Но стремиться к этому надо – Арман раз и навсегда зарекся пренебрегать своим королем.
Очень хотелось поверить отцу Арну, бывшему духовнику Людовика, – тот уверял, что следующим премьер-министром и вторым человеком в стране станет Арман дю Плесси. Уж не за эти ли предсказания Люинь выгнал иезуита? Оскорбленный отец Арну пришел искать утешения у епископа Люсонского, а вскоре после этого в Монтобане повесили Соважа – офицера из осажденного гарнизона, который обещал Люиню открыть ворота крепости.
Увидев труп Соважа на зубце городской стены, Люинь сменился с лица, но не стал слушать осторожных советов снять осаду и вернуться в Париж. Единственной реальной надеждой взять Монтобан было предательство, но после казни Соважа других охотников помочь Люиню не находилось. С тех пор лето сменилось осенью, а осень – зимой, но Монтобан был по-прежнему неприступен. А коннетаблю, судя по всему, доведется покинуть Лангедок только в виде тела.
– Зачем меня ты обесславил? Неужто ты забыл о том,
Как мы с покойным Монморанси врагов крушили косяком?

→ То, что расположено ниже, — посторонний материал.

-- ==== Sys2Proof/Machine/Core.lean ====
section
/-!
DEFINITION. The machine behind Host/Core.lean.
-/

def Sys2Proof.core : Host.Core :=
  { State := Sys2Proof.Machine.State, Fault := Sys2Proof.Machine.Fault,
    Refusal := Sys2Proof.Machine.Refusal, step := Sys2Proof.Machine.step,
    reset := Sys2Proof.Machine.State.reset }
end

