/-- The draw and the limit. R101: the draw is the sum over the eight bays of each bay's contribution, given by its
state and its timing profile, at most 640 with settings in range, and a bay's contribution changes with its state
alone. R106, R109: a bay that an evaluation sends to SPINNING_UP finds the motion gate open and the gap passed; the
draw then counted, its own SURGE included, is within the limit in force; and no other bay is touched. -/
def Obligations.GrantsFitTheLimit : Prop :=
  (∀ (dt : Micros) (s t : State) (b : BayNo),
    s.queueMatches → exec (.grantEvaluation dt) s = .next t → (s.bay b).state ≠ .spinningUp →
    (t.bay b).state = .spinningUp →
    t.draw ≤ t.arbiter.limit ∧ s.motion.state ∈ [.quiet, .stirred, .rough] ∧ s.arbiter.gapTimer = none ∧
      ∀ c, c ≠ b → t.bay c = s.bay c) ∧
  let contribution := fun (x : Bay) =>
    match x.state with
    | .spinningUp => (x.snapshot.elim builtInProfile Snapshot.profile).surge
    | .spun | .loading | .ready | .unloading | .retracting => (x.snapshot.elim builtInProfile Snapshot.profile).run
    | .faulted => if x.spin then (x.snapshot.elim builtInProfile Snapshot.profile).run else 0
    | .empty | .idle | .queued | .spinningDown | .released => 0
  (∀ s : State,
    s.draw = (([0, 1, 2, 3, 4, 5, 6, 7] : List BayNo).map fun b => contribution (s.bay b)).sum ∧
      (s.settingsInRange → s.draw ≤ 640)) ∧
  ∀ (i : Instr) (s t : State) (b : BayNo),
    s.sound → i ≠ .partReset → exec i s = .next t → contribution (t.bay b) ≠ contribution (s.bay b) →
    (t.bay b).state ≠ (s.bay b).state

/-- R5: after part reset both columns of every bay are STOP. A column changes by its own port's SET DEMAND or RELEASE
BAY, or by the bay's entry to EMPTY, where both become STOP, and in no other way: no event of the peer writes it, and
PORT RESTART leaves it. On a part that has started (R170), a port's SET DEMAND can write any level into its own
column of any present bay, and its accepted RELEASE BAY writes STOP there. -/
def Obligations.NeitherPortWritesThePeersColumn : Prop :=
  (∀ (s : State) (p : Port) (b : BayNo), ∃ t, exec .partReset s = .next t ∧ (t.bay b).demand p = .stop) ∧
  (∀ (i : Instr) (s t : State) (p : Port) (b : BayNo),
    exec i s = .next t → i ≠ .partReset →
    ((t.bay b).demand p ≠ (s.bay b).demand p →
      (∃ dt mask level, mask.getLsbD b.val = true ∧ i = .setDemand dt p mask level) ∨
        (∃ dt tag timeout, i = .releaseBay dt p tag (BitVec.ofNat 8 b.val) timeout) ∨
        i = .prsSettleExpiry b ∧ (t.bay b).state = .empty) ∧
    ((s.bay b).state ≠ .empty → (t.bay b).state = .empty → (t.bay b).demand p = .stop)) ∧
  (∀ (s : State) (dt : Micros) (p q : Port) (b : BayNo),
    ∃ t, exec (.portRestart dt p) s = .next t ∧ (t.bay b).demand q = (s.bay b).demand q) ∧
  ∀ (s : State) (dt : Micros) (p : Port) (b : BayNo) (level : Demand) (tag : Byte) (timeout : Half),
    s.store.engine ≠ .startup → (s.bay b).present = true →
    (∃ t, exec (.setDemand dt p (BitVec.ofNat 8 (2 ^ b.val)) (BitVec.ofNat 8 level.rank)) s = .next t ∧
      (t.bay b).demand p = level) ∧
    ((s.bay b).state ≠ .empty → (s.port p).outstanding.length + (s.port p).completions.length < 8 →
      (∀ r ∈ (s.port p).outstanding, r.tag ≠ tag) →
      ∃ t, exec (.releaseBay dt p tag (BitVec.ofNat 8 b.val) timeout) s = .next t ∧ (t.bay b).demand p = .stop)
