-- ==== Sys2Proof/Laws/State.lean ====
section
/-!
SUPPORT. What each named update of State.lean's records leaves in each field, tagged for simp, so that no proof
unfolds a record update.
-/

namespace Sys2Proof.Machine


/-! ### State -/

@[simp] theorem State.advance_pending (s : State) (dt : Micros) : (s.advance dt).pending = s.pending := rfl
@[simp] theorem State.advance_now (s : State) (dt : Micros) : (s.advance dt).now = s.now + dt := rfl
@[simp] theorem State.advance_draws (s : State) (dt : Micros) : (s.advance dt).draws = s.draws := rfl
@[simp] theorem State.advance_bays (s : State) (dt : Micros) : (s.advance dt).bays = s.bays := rfl
@[simp] theorem State.advance_arbiter (s : State) (dt : Micros) : (s.advance dt).arbiter = s.arbiter := rfl
@[simp] theorem State.advance_receiver (s : State) (dt : Micros) : (s.advance dt).receiver = s.receiver := rfl
@[simp] theorem State.advance_motion (s : State) (dt : Micros) : (s.advance dt).motion = s.motion := rfl
@[simp] theorem State.advance_portA (s : State) (dt : Micros) : (s.advance dt).portA = s.portA := rfl
@[simp] theorem State.advance_portB (s : State) (dt : Micros) : (s.advance dt).portB = s.portB := rfl
@[simp] theorem State.advance_shared (s : State) (dt : Micros) : (s.advance dt).shared = s.shared := rfl
@[simp] theorem State.advance_store (s : State) (dt : Micros) : (s.advance dt).store = s.store := rfl
@[simp] theorem State.advanceTo_pending (s : State) (due : Micros) : (s.advanceTo due).pending = s.pending := rfl
@[simp] theorem State.advanceTo_now (s : State) (due : Micros) : (s.advanceTo due).now = max s.now due := rfl
@[simp] theorem State.advanceTo_draws (s : State) (due : Micros) : (s.advanceTo due).draws = s.draws := rfl
@[simp] theorem State.advanceTo_bays (s : State) (due : Micros) : (s.advanceTo due).bays = s.bays := rfl
@[simp] theorem State.advanceTo_arbiter (s : State) (due : Micros) : (s.advanceTo due).arbiter = s.arbiter := rfl
@[simp] theorem State.advanceTo_receiver (s : State) (due : Micros) : (s.advanceTo due).receiver = s.receiver := rfl
@[simp] theorem State.advanceTo_motion (s : State) (due : Micros) : (s.advanceTo due).motion = s.motion := rfl
@[simp] theorem State.advanceTo_portA (s : State) (due : Micros) : (s.advanceTo due).portA = s.portA := rfl
@[simp] theorem State.advanceTo_portB (s : State) (due : Micros) : (s.advanceTo due).portB = s.portB := rfl
@[simp] theorem State.advanceTo_shared (s : State) (due : Micros) : (s.advanceTo due).shared = s.shared := rfl
@[simp] theorem State.advanceTo_store (s : State) (due : Micros) : (s.advanceTo due).store = s.store := rfl
@[simp] theorem State.advanceWithin_pending (s : State) (dt limit : Micros) : (s.advanceWithin dt limit).pending = s.pending := rfl
@[simp] theorem State.advanceWithin_now (s : State) (dt limit : Micros) : (s.advanceWithin dt limit).now = min (s.now + dt) (max s.now limit) := rfl
@[simp] theorem State.advanceWithin_draws (s : State) (dt limit : Micros) : (s.advanceWithin dt limit).draws = s.draws := rfl
@[simp] theorem State.advanceWithin_bays (s : State) (dt limit : Micros) : (s.advanceWithin dt limit).bays = s.bays := rfl
@[simp] theorem State.advanceWithin_arbiter (s : State) (dt limit : Micros) : (s.advanceWithin dt limit).arbiter = s.arbiter := rfl
@[simp] theorem State.advanceWithin_receiver (s : State) (dt limit : Micros) : (s.advanceWithin dt limit).receiver = s.receiver := rfl
@[simp] theorem State.advanceWithin_motion (s : State) (dt limit : Micros) : (s.advanceWithin dt limit).motion = s.motion := rfl
@[simp] theorem State.advanceWithin_portA (s : State) (dt limit : Micros) : (s.advanceWithin dt limit).portA = s.portA := rfl
@[simp] theorem State.advanceWithin_portB (s : State) (dt limit : Micros) : (s.advanceWithin dt limit).portB = s.portB := rfl
@[simp] theorem State.advanceWithin_shared (s : State) (dt limit : Micros) : (s.advanceWithin dt limit).shared = s.shared := rfl
@[simp] theorem State.advanceWithin_store (s : State) (dt limit : Micros) : (s.advanceWithin dt limit).store = s.store := rfl
@[simp] theorem State.setBay_pending (s : State) (b : BayNo) (x : Bay) : (s.setBay b x).pending = s.pending := rfl
@[simp] theorem State.setBay_now (s : State) (b : BayNo) (x : Bay) : (s.setBay b x).now = s.now := rfl
@[simp] theorem State.setBay_draws (s : State) (b : BayNo) (x : Bay) : (s.setBay b x).draws = s.draws := rfl
@[simp] theorem State.setBay_bays (s : State) (b : BayNo) (x : Bay) : (s.setBay b x).bays = s.bays.set b x := rfl
@[simp] theorem State.setBay_arbiter (s : State) (b : BayNo) (x : Bay) : (s.setBay b x).arbiter = s.arbiter := rfl
@[simp] theorem State.setBay_receiver (s : State) (b : BayNo) (x : Bay) : (s.setBay b x).receiver = s.receiver := rfl
@[simp] theorem State.setBay_motion (s : State) (b : BayNo) (x : Bay) : (s.setBay b x).motion = s.motion := rfl
@[simp] theorem State.setBay_portA (s : State) (b : BayNo) (x : Bay) : (s.setBay b x).portA = s.portA := rfl
@[simp] theorem State.setBay_portB (s : State) (b : BayNo) (x : Bay) : (s.setBay b x).portB = s.portB := rfl
@[simp] theorem State.setBay_shared (s : State) (b : BayNo) (x : Bay) : (s.setBay b x).shared = s.shared := rfl
@[simp] theorem State.setBay_store (s : State) (b : BayNo) (x : Bay) : (s.setBay b x).store = s.store := rfl
@[simp] theorem State.withPending_pending (s : State) (q : List Instr) : (s.withPending q).pending = q := rfl
@[simp] theorem State.withPending_now (s : State) (q : List Instr) : (s.withPending q).now = s.now := rfl
@[simp] theorem State.withPending_draws (s : State) (q : List Instr) : (s.withPending q).draws = s.draws := rfl
@[simp] theorem State.withPending_bays (s : State) (q : List Instr) : (s.withPending q).bays = s.bays := rfl
@[simp] theorem State.withPending_arbiter (s : State) (q : List Instr) : (s.withPending q).arbiter = s.arbiter := rfl
@[simp] theorem State.withPending_receiver (s : State) (q : List Instr) : (s.withPending q).receiver = s.receiver := rfl
@[simp] theorem State.withPending_motion (s : State) (q : List Instr) : (s.withPending q).motion = s.motion := rfl
@[simp] theorem State.withPending_portA (s : State) (q : List Instr) : (s.withPending q).portA = s.portA := rfl
@[simp] theorem State.withPending_portB (s : State) (q : List Instr) : (s.withPending q).portB = s.portB := rfl
@[simp] theorem State.withPending_shared (s : State) (q : List Instr) : (s.withPending q).shared = s.shared := rfl
@[simp] theorem State.withPending_store (s : State) (q : List Instr) : (s.withPending q).store = s.store := rfl
@[simp] theorem State.oweEvaluation_pending (s : State) : (s.oweEvaluation).pending = s.pending := rfl
@[simp] theorem State.oweEvaluation_now (s : State) : (s.oweEvaluation).now = s.now := rfl
@[simp] theorem State.oweEvaluation_draws (s : State) : (s.oweEvaluation).draws = s.draws := rfl
@[simp] theorem State.oweEvaluation_bays (s : State) : (s.oweEvaluation).bays = s.bays := rfl
@[simp] theorem State.oweEvaluation_arbiter (s : State) : (s.oweEvaluation).arbiter = { s.arbiter with evalOwed := true } := rfl
@[simp] theorem State.oweEvaluation_receiver (s : State) : (s.oweEvaluation).receiver = s.receiver := rfl
@[simp] theorem State.oweEvaluation_motion (s : State) : (s.oweEvaluation).motion = s.motion := rfl
@[simp] theorem State.oweEvaluation_portA (s : State) : (s.oweEvaluation).portA = s.portA := rfl
@[simp] theorem State.oweEvaluation_portB (s : State) : (s.oweEvaluation).portB = s.portB := rfl
@[simp] theorem State.oweEvaluation_shared (s : State) : (s.oweEvaluation).shared = s.shared := rfl
@[simp] theorem State.oweEvaluation_store (s : State) : (s.oweEvaluation).store = s.store := rfl
@[simp] theorem State.takeLimit_pending (s : State) : (s.takeLimit).pending = s.pending := rfl
@[simp] theorem State.takeLimit_now (s : State) : (s.takeLimit).now = s.now := rfl
@[simp] theorem State.takeLimit_draws (s : State) : (s.takeLimit).draws = s.draws := rfl
@[simp] theorem State.takeLimit_bays (s : State) : (s.takeLimit).bays = s.bays := rfl
@[simp] theorem State.takeLimit_arbiter (s : State) : (s.takeLimit).arbiter = { s.arbiter with limit := s.caseSettings.limitFor s.arbiter.battery } := rfl
@[simp] theorem State.takeLimit_receiver (s : State) : (s.takeLimit).receiver = s.receiver := rfl
@[simp] theorem State.takeLimit_motion (s : State) : (s.takeLimit).motion = s.motion := rfl
@[simp] theorem State.takeLimit_portA (s : State) : (s.takeLimit).portA = s.portA := rfl
@[simp] theorem State.takeLimit_portB (s : State) : (s.takeLimit).portB = s.portB := rfl
@[simp] theorem State.takeLimit_shared (s : State) : (s.takeLimit).shared = s.shared := rfl
@[simp] theorem State.takeLimit_store (s : State) : (s.takeLimit).store = s.store := rfl
@[simp] theorem State.noteGrant_pending (s : State) : (s.noteGrant).pending = s.pending := rfl
@[simp] theorem State.noteGrant_now (s : State) : (s.noteGrant).now = s.now := rfl
@[simp] theorem State.noteGrant_draws (s : State) : (s.noteGrant).draws = s.draws := rfl
@[simp] theorem State.noteGrant_bays (s : State) : (s.noteGrant).bays = s.bays := rfl
@[simp] theorem State.noteGrant_receiver (s : State) : (s.noteGrant).receiver = s.receiver := rfl
@[simp] theorem State.noteGrant_motion (s : State) : (s.noteGrant).motion = s.motion := rfl
@[simp] theorem State.noteGrant_portA (s : State) : (s.noteGrant).portA = s.portA := rfl
@[simp] theorem State.noteGrant_portB (s : State) : (s.noteGrant).portB = s.portB := rfl
@[simp] theorem State.noteGrant_shared (s : State) : (s.noteGrant).shared = s.shared := rfl
@[simp] theorem State.noteGrant_store (s : State) : (s.noteGrant).store = s.store := rfl
@[simp] theorem State.takeReload_pending (s : State) : (s.takeReload).pending = s.pending := rfl
@[simp] theorem State.takeReload_now (s : State) : (s.takeReload).now = s.now := rfl
@[simp] theorem State.takeReload_draws (s : State) : (s.takeReload).draws = s.draws := rfl
@[simp] theorem State.takeReload_bays (s : State) : (s.takeReload).bays = s.bays := rfl
@[simp] theorem State.takeReload_receiver (s : State) : (s.takeReload).receiver = s.receiver := rfl
@[simp] theorem State.takeReload_motion (s : State) : (s.takeReload).motion = s.motion := rfl
@[simp] theorem State.takeReload_portA (s : State) : (s.takeReload).portA = s.portA := rfl
@[simp] theorem State.takeReload_portB (s : State) : (s.takeReload).portB = s.portB := rfl
@[simp] theorem State.takeReload_shared (s : State) : (s.takeReload).shared = s.shared := rfl
@[simp] theorem State.takeReload_store (s : State) : (s.takeReload).store = s.store := rfl
@[simp] theorem State.editReceiver_pending (f : Receiver → Receiver) (s : State) : (s.editReceiver f).pending = s.pending := rfl
@[simp] theorem State.editReceiver_now (f : Receiver → Receiver) (s : State) : (s.editReceiver f).now = s.now := rfl
@[simp] theorem State.editReceiver_draws (f : Receiver → Receiver) (s : State) : (s.editReceiver f).draws = s.draws := rfl
@[simp] theorem State.editReceiver_bays (f : Receiver → Receiver) (s : State) : (s.editReceiver f).bays = s.bays := rfl
@[simp] theorem State.editReceiver_arbiter (f : Receiver → Receiver) (s : State) : (s.editReceiver f).arbiter = s.arbiter := rfl
@[simp] theorem State.editReceiver_receiver (f : Receiver → Receiver) (s : State) : (s.editReceiver f).receiver = f s.receiver := rfl
@[simp] theorem State.editReceiver_motion (f : Receiver → Receiver) (s : State) : (s.editReceiver f).motion = s.motion := rfl
@[simp] theorem State.editReceiver_portA (f : Receiver → Receiver) (s : State) : (s.editReceiver f).portA = s.portA := rfl
@[simp] theorem State.editReceiver_portB (f : Receiver → Receiver) (s : State) : (s.editReceiver f).portB = s.portB := rfl
@[simp] theorem State.editReceiver_shared (f : Receiver → Receiver) (s : State) : (s.editReceiver f).shared = s.shared := rfl
@[simp] theorem State.editReceiver_store (f : Receiver → Receiver) (s : State) : (s.editReceiver f).store = s.store := rfl
@[simp] theorem State.setPort_pending (s : State) (p : Port) (u : PortUnit) : (s.setPort p u).pending = s.pending := by cases p <;> rfl
@[simp] theorem State.setPort_now (s : State) (p : Port) (u : PortUnit) : (s.setPort p u).now = s.now := by cases p <;> rfl
@[simp] theorem State.setPort_draws (s : State) (p : Port) (u : PortUnit) : (s.setPort p u).draws = s.draws := by cases p <;> rfl
@[simp] theorem State.setPort_bays (s : State) (p : Port) (u : PortUnit) : (s.setPort p u).bays = s.bays := by cases p <;> rfl
@[simp] theorem State.setPort_arbiter (s : State) (p : Port) (u : PortUnit) : (s.setPort p u).arbiter = s.arbiter := by cases p <;> rfl
@[simp] theorem State.setPort_receiver (s : State) (p : Port) (u : PortUnit) : (s.setPort p u).receiver = s.receiver := by cases p <;> rfl
@[simp] theorem State.setPort_motion (s : State) (p : Port) (u : PortUnit) : (s.setPort p u).motion = s.motion := by cases p <;> rfl
@[simp] theorem State.setPort_shared (s : State) (p : Port) (u : PortUnit) : (s.setPort p u).shared = s.shared := by cases p <;> rfl
@[simp] theorem State.setPort_store (s : State) (p : Port) (u : PortUnit) : (s.setPort p u).store = s.store := by cases p <;> rfl
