/-! ### Every event -/

/-- Responses of bays in a state that stands beside the part's, which ends alike with what follows. -/
theorem State.Awaits.requestsEnd_responds {u v : State} (hs : s.Awaits p) (hu : s.Beside u)
    (hslots : (u.port p).outstanding = (s.port p).outstanding ∧ (u.port p).completions = (s.port p).completions)
    (a : Act) (bs : List BayNo) (hn : bs.Nodup) (hfit : ∀ b ∈ bs, a.Fits u b)
    (hdemand : ∀ q level, a ≠ .writeDemand q level) (hv : v = (u.event.onBays bs a.run).finish) (ht : ∀ b, (t.bay b).outline = (v.bay b).outline)
    (htslots : (t.port p).outstanding = (v.port p).outstanding ∧ (t.port p).completions = (v.port p).completions)
    (hnow : t.now = v.now) : RequestsEnd p (Request.endedBy (fun _ => false) s t) s t [] [] := by
  subst hv
  exact requestsEnd_transfer hu.bay ht hslots htslots hnow
    ((hs.congr hu hslots.1).requestsEnd_onBays a bs hn hfit hdemand)

/-- An event other than SET DEMAND ends the requests of a port whose slots it does not act on as their bays' ways say. -/
theorem exec_requestsEnd (hs : s.sound) (h : exec i s = .next t) (hp : actsOnSlots p i = false)
    (hi : ∀ dt q mask level, i ≠ .setDemand dt q mask level) :
    RequestsEnd p (Request.endedBy (fun _ => false) s t) s t [] [] := by
  have hawaits := hs.awaits p
  cases exec_taken h with
  | beside hb ho hc => exact requestsEnd_of_still (fun b => by rw [hb.bay]) (ho p) (hc p hp)
  | @touch u _ b x hu hx hf ht =>
    have hout : x.outline = (u.bay b).outline := by
      simp only [Prod.mk.injEq] at hf
      obtain ⟨-, -, ho, hphase⟩ := hf
      exact Bay.outline_eq_iff.mpr ⟨hx.state, hphase, ho⟩
    refine requestsEnd_of_still (fun c => ?_) ((ht.outstanding p).trans ?_) ((ht.completions p).trans ?_)
    · rw [ht.bay, State.bay_setBay_eq, ← hu.bay c]
      split
      next hc => rw [hc]; exact hout
      next => rfl
    · rw [← hu.outstanding p]
      cases p <;> rfl
    · rw [← hu.completions p]
      cases p <;> rfl
  | @act u _ b a hu _ hf _ hne ht hnow =>
    refine hawaits.requestsEnd_responds (u := u) hu.toBeside ⟨hu.outstanding p, hu.completions p⟩ a [b] (by simp)
      (fun c hc => ?_) hne (v := u.bayEvent b a.run) rfl (fun c => by rw [ht.bay]) ⟨ht.outstanding p, ht.completions p⟩
      (hnow.trans (State.bayEvent_now b a.run u).symm)
    rw [List.mem_singleton.mp hc]
    exact hf
  | @demand u _ dt q mask level _ hi' => exact absurd hi' (hi dt q mask level)
  | @listens u _ hu hstore hmotion hl =>
    obtain ⟨⟨hrange, -⟩, ⟨-, hallowed⟩, -, -, -, hbays⟩ := hs
    have hdwells : u.caseSettings.Dwells := by
      rw [State.caseSettings, hstore]
      simp only [Store.inRange, Bool.and_eq_true] at hrange
      obtain ⟨⟨-, hcase⟩, -⟩ := hrange
      exact CaseSettings.dwells_of_inRange hcase
    have hstands : u.Stands := fun b => by
      obtain ⟨hdetails, hlines, -, hmonitor, -⟩ := hbays b
      rw [hu.bay, hu.motion]
      exact ⟨⟨hallowed b, hlines, hmonitor⟩, hdetails⟩
    exact requestsEnd_transfer hu.bay (fun _ => rfl) ⟨hu.outstanding p, hu.completions p⟩ ⟨rfl, rfl⟩ rfl
      (hl.requestsEnd (hawaits.congr hu.toBeside (hu.outstanding p)) hdwells hstands)
  | @accept u _ q tag kind due e hu hq _ _ _ ht =>
    have hne := ne_of_actsOnSlots hq hp
    have hport : ((u.accept q tag kind due).endAccepted q tag e).port p = u.port p := by
      rw [State.endAccepted_port_of_ne hne, State.accept_port_of_ne hne]
    refine requestsEnd_of_still (fun b => ?_) ((ht.outstanding p).trans ?_) ((ht.completions p).trans ?_)
    · rw [ht.bay, Bay.outline_of_sansFlags (State.endAccepted_sansFlags q tag e _ b), (u.beside_accept q tag kind due).bay,
        hu.bay]
    · rw [hport, hu.outstanding]
    · rw [hport, hu.completions]
  | @ends u _ q f hu hq _ ht =>
    have hne := ne_of_actsOnSlots hq hp
    have hport := State.endRequests_port_of_ne hne u f
    refine requestsEnd_of_still (fun b => ?_) ((ht.outstanding p).trans ?_) ((ht.completions p).trans ?_)
    · rw [ht.bay, Bay.outline_of_sansFlags (u.endRequests_sansFlags q f b), hu.bay]
    · rw [hport, hu.outstanding]
    · rw [hport, hu.completions]
  | @release u v _ dt q tag bay timeout b hu hi' hb _ hv ht hnow =>
    have hne : p ≠ q := ne_of_actsOnSlots (i := i) (by rw [hi']; simp [actsOnSlots]) hp
    have hbeside := hu.toBeside.trans (u.beside_accept q tag (.release b) (timeoutDue u.now timeout))
    have haccept := State.accept_port_of_ne hne u tag (.release b) (timeoutDue u.now timeout)
    have hend := State.endAccepted_port_of_ne hne v tag (v.orExpireAtOnce b timeout (v.releaseAtAcceptance b))
    refine hawaits.requestsEnd_responds (v := v) hbeside ?_ (.askRelease q) [b] (by simp) (fun _ _ => trivial) nofun
      hv (fun c => ?_) ?_ ?_
    · rw [haccept]
      exact ⟨hu.outstanding p, hu.completions p⟩
    · rw [ht.bay, Bay.outline_of_sansFlags (State.endAccepted_sansFlags q tag _ v c)]
    · rw [ht.outstanding, ht.completions, hend]
      exact ⟨rfl, rfl⟩
    · rw [hnow, hv, State.bayEvent_now, State.accept_now]
  | @restart u _ dt q hu hi' ht hnow =>
    have hne : p ≠ q := ne_of_actsOnSlots (i := i) (by rw [hi']; simp [actsOnSlots]) hp
    have hport : (u.setPort q (u.port q).restart).port p = u.port p := by
      rw [Port.eq_peer_of_ne hne]
      exact State.port_setPort_peer u q _
    refine hawaits.requestsEnd_responds (hu.toBeside.trans (u.beside_setPort q _)) ?_ (.restartFlag q) bayNos (by decide)
      (fun _ _ => trivial) nofun rfl (fun c => by rw [ht.bay]; rfl) ⟨ht.outstanding p, ht.completions p⟩ ?_
    · rw [hport]
      exact ⟨hu.outstanding p, hu.completions p⟩
    · rw [hnow, Event.finish_now, Event.onBays_now, State.event_st, State.setPort_now]
  | reset hi' =>
    rw [hi'] at hp
    cases hp

end

end Sys2Proof.Machine

namespace Sys2Proof
open Machine

/-- Settles O8: an event is told by what it does to the bays and the slots. Each bay goes one of its ways, and hands on
what ends its requests; over a run of sensor samples they end together, where the motion leaves the calm states. -/
theorem stepKeepsReleases : Obligations.StepKeepsReleases := by
  refine ⟨fun s t hs hr h => ?_, fun i s t p hs h hp => ?_⟩
  · obtain rfl | ⟨i, s', hs', hexec⟩ := step_cases h
    · exact hr
    · exact exec_keeps_releasesHold hexec (hs'.toBeside.statesAllowed hs) (hs'.releasesHold hr)
  · by_cases hi : ∃ dt q mask level, i = .setDemand dt q mask level
    · obtain ⟨dt, q, mask, level, rfl⟩ := hi
      exact exec_setDemand_requestsEnd hs h
    · simp only [not_exists] at hi
      rw [raisesDemand_eq_none hi]
      exact exec_requestsEnd hs h hp hi

end Sys2Proof
end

Зачем меня из ножен вынул? Зачем нарушил мой покой?
Теперь мне обнажаться стыдно – меня сочтут веретеном!
О коннетабль, услышь мой голос и жажду крови утоли –
Скорей хоть мышку, хоть ворону могучею рукой срази!
– Не кощунствуйте, Рошфор, – лениво процедил Жюссак, придирчиво вглядываясь в полированный металл – он чистил кирасу. – Вы смеетесь над умирающим.
– Хорошо, друг мой, я сменю репертуар, – покладисто сказал Рошфор и возвел глаза к потолку – там собиралась вода. Если сейчас не слить, внутри опять будет потоп. Словно услышав его мысли, Дебурне проковылял к центру шатра и ткнул шваброй в просевшую ткань. Вода с журчанием потекла по наружной стене. Благодарно кивнув старику, Рошфор сделал постное лицо и заунывно завел:
– Наш час пришел за ратью рать Святую Землю покидать…*
– Хорошо, отец Жозеф вас не слышит! – фыркнул Жюссак.
– Все я слышу, – откинув тяжелый от воды полог, в палатку вошел капуцин. – Вы все шутите… А Испания между тем начала наступление на Нидерланды! Молодой Филипп Четвертый жаждет подвигов, жаждет славы! Мир вновь зашатался…
– Приветствую вас, отец Жозеф! Голландцы умоляют о помощи, – блеснул глазами Арман, продолжая укладывать бумаги в сундук. – Я покидаю Лангедок.
– Мария Медичи опять изволит отбыть на воды? – загорелая физиономия монаха сочилась ехидством. – В Пуг?
– В Париж! – Арман со стуком захлопнул крышку сундука. – В Совет! Королева-мать хочет сформировать у министров мнение о новейших политических событиях – чтоб было чем встретить короля.
– Когда Люинь отдаст концы? – капуцин задумчиво изучал свои грязные сандалии. – Сейчас не время заниматься внутренними проблемами. Стоит вопрос – к кому примкнуть в грядущем конфликте – к Испании или ее противникам.
Арман закатил глаза – очень не вовремя: очередная порция дождевой воды все-таки просочилась сквозь ткань. Утираясь тончайшим батистовым платком с широкой кружевной каймой, Арман воскликнул:
– Сейчас мы не можем сделать ни того, ни другого. Поддержать Нидерланды – быстрое самоубийство, поддержать Испанию – медленное, но еще более верное. Чтобы лавировать между Сциллой и Харибдой, мне нужен покорный Совет и послушные министры. А не эти… – он конвульсивно сжал кулак, страстно желая, чтобы у всего Совета была единая шея, и эту шею он сейчас бы сдавил.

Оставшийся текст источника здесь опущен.